Now, it is quite a while since I taught a bunch of art students about the Giza pyramids and the great debate over how they were built. Was it by constructing a mighty long ramp for a million slaves to drag up two-tonne stone blocks on sledges? For a Giza pyramid to be built in 20 years the blocks would have to be laid one every five minutes of daylight to make up the 1,051,200 total, and that means 50-or-so blocks on the ramp at any one moment, which mass would cause the ramp to collapse entirely if it was made of sand.
But if it was made of stone there would be more stone in the ramp than in the pyramid by the time they got to the top, and what did they do with all those rocks afterwards? There’s no sign of a dump anywhere. A spiral ramp, maybe? You can’t imagine the clutter, you’d get but one block a day up a spiral.
But never to worry, I have worked out a simple system, and no archaeologist has written in to refute it, so it must be true. Try to imagine the Graf Zeppelin’s enormous gasbags in those 1930s pre-plastic days being made of the lining of cows’ guts all carefully sewn up together. Well, the Egyptians had plenty cows, also they had zinc, you see, from Ta Nehu way up-Nile for an alloy with copper to make chariot wheels, and they had hydrochloric acid from animals’ digestive tracts.
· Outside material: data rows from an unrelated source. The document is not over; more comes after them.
/-- A periodic checkpoint that is due asks every core of the die to stop; when all have stopped it commits, once the home
die is READY: NUM rises by one, VALID is set, the older of its two slots in the home's memory takes the state of hub
SRAM, queues and store, and the cores go on. A cluster whose CKPT the commit completes takes NUM in gD, goes on at the
next word, and is recorded there with that value (R341). A report frees the flits of the far log that the committed
checkpoint holds; a log three-quarters full begins a checkpoint of the far die. That a commit needs its home READY, and
that a log's request acts whatever CKCFG.EN is, are log 48, the model's inferences.  (R339, R340, R341) -/
def Obligations.CheckpointEvents : Prop :=
  (∀ (s : State) (d : DieIx),
    let x := s.die d
    (bit x.ckcfg 0 = true → 0 < bits x.ckcfg 16 16 → bits x.ckcfg 16 16 * 1600000 ≤ x.ckAge → x.ready = true →
      s.mayCheckpoint d = true →
      ∃ t, exec (.checkpointTimer d) s = .next t ∧ (t.die d).ckBusy = true ∧
        (∀ k ∈ coresOf d, (t.core k).ctxOp = .checkpoint ∧ (t.core k).cxPend = true) ∧ (∀ l, t.peek l 1 = s.peek l 1) ∧
        ∀ c, t.cluster c = s.cluster c) ∧
    (s.checkpointStopped d = true → (s.die (ckHome d)).ready = true → x.hubBad = [] →
      (bit x.elbase 0 = false ∨ ∀ j ∈ coresOf d, (s.core j).spadBad = [] ∧ (s.core j).imemBad = []) →
      ∃ t k, exec (.checkpointCommit d) s = .next t ∧ (t.die d).ckNum = x.ckNum + 1 ∧ (t.die d).ckValid = true ∧
        (t.die d).ckBusy = false ∧ t.committed d = some k ∧
        (t.die (ckHome d)).slotsOf d = k :: ((s.die (ckHome d)).slotsOf d).take 1 ∧ k.num = x.ckNum + 1 ∧ k.hub = x.hub ∧
        k.qslots = x.qslots ∧ k.store = x.store ∧ k.resv = x.resv ∧
        (∀ c r, c ∈ clustersOn d → (s.cluster c).ckWait = some r → (s.cluster c).record.isSome = true →
          let y := t.cluster c
          y.ckWait = none ∧ y.held = false ∧ c ∈ t.runq ∧ y.record = (s.cluster c).record ∧ y.mode = (s.cluster c).mode ∧
          (r ≠ 0 → y.g r = (x.ckNum + 1).setWidth 64) ∧ (∀ q, q ≠ r → y.g q = (s.cluster c).g q) ∧
          ((s.cluster c).mode = .handler → y.pc = (s.cluster c).pc + 4) ∧
          (c, { y with dual := (s.cluster c).dual }) ∈ k.issuers) ∧
        ∀ j ∈ coresOf d, (t.core j).ctxOp = .none ∧ (t.core j).cxPend = false)) ∧
  (∀ (s : State) (l : LinkIx) (e : Nat), e < 2 →
    let d := endDie l e
    let far := endDie l (1 - e)
    (∀ x, s.committedEnd d l = some x → ((s.link l).farEnd l d).reported ≠ x.applied →
      ∃ t, exec (.checkpointReport l e) s = .next t ∧ t = s.modLink l fun y => y.modFar l d fun z => { z with
        log := z.log.filter (fun f => !x.hasApplied f.num), reported := x.applied }) ∧
    (3 * logFlits d ≤ 4 * ((s.link l).nearEnd l d).logged → ((s.link l).nearEnd l d).ckAsked = false →
      (s.die far).ready = true → s.mayCheckpoint far = true →
      ∃ t, exec (.sendLogCheckpointRequest l e) s = .next t ∧ ((t.link l).nearEnd l d).ckAsked = true ∧
        (t.die far).ckBusy = true ∧ ∀ k ∈ coresOf far, (t.core k).ctxOp = .checkpoint))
Now if you put such zinc into such acid you get zinc chloride and hydrogen. So let’s then get a thousand cows’ guts and fill them with hydrogen and tie a number to each two-tonne block until it barely touches the ground, then place big fat men all round, weighing two tonnes in all, to walk up a whole lot of ladders and gently place the block in position.
How to get all the balloons down again? Easy. The big fat men would counterweigh the hydrogen lift and a small skinny man with a rope could haul them down again. As easy as hauling the blocks up. Piece of cake.
But why build a pyramid at all? What’s wrong with the Valley of the Kings idea? Bore a great long tunnel into a cliff face and stick the pharaoh in there with all his hereafter goeters and seal him in with local rubble so the grave robbers can’t find him. No pharaoh was found in any pyramid anyway. Maybe the robbers might imagine this pyramid thing was an advertisement of great wealth inside. As a mausoleum, a pyramid is a bloody stupid idea, man.
But hang on! What’s this? Professor Zahi Hawass, [former] Director of Antiquities at the Cairo Museum, he’s professionally snuffling about the dark places inside his pyramids one day, and right round there in a hitherto unexplored small corner he finds the remains of a certain mural, and what this mural depicts is Old Kingdom aerodynamics, no less. All neatly done, in proper cartouches.
Zahi leaps back! Utters Arabic expletives! These are not merely pictures, they are working drawings! The balloons were aerostats, these are aerodynes; here is a diagram for making a small model helicopter with a light springy reed bow for power and primary wingtip vulture feathers for rotor blades, you can make one yourself and it will fly!
But what causes Zahi to gasp is a diagram for a full-on hang glider. He studies it closely. He knows the light timber would come from up-Nile, he knows about linen and linseed oil varnish, he understands the construction. But he doesn’t understand flying, how to get this thing in the air. Way down along the Red Sea there are hills for take-off at some initial altitude, but there’s nothing round here but flat sand, and this is where the élite were, the adventurous spirits who wanted to do the flying. So whatthehell, they had plenty of wealth, plenty of stone, plenty of labour, so let’s do it! Let’s build a mountain! Sure, put in a whole lot of passages and chambers and stuff for the daft pharaoh since he’s paying for it all, I mean he’s the main adventurous spirit anyway, but there’s no way he’s actually going to be so bloody stupid as to get buried in there, hey.
But, now, if you hang-glide off a high place you have to run bedonderd downhill to pick up flying speed, and this DIY mountain of theirs was a peak, no running, it had room on top for only one aviator at a time, standing. So what this lad had to do was grit his teeth and dive down at a steep angle and pick up flying speed that way. And should you build such a hang-glider yourself, dear reader, and launch it thus steeply, you would find the angle of your descent to be exactly 52° and ja, you guessed it, that’s exactly the angle of the sides of the Great Pyramid at Giza. So it must be true.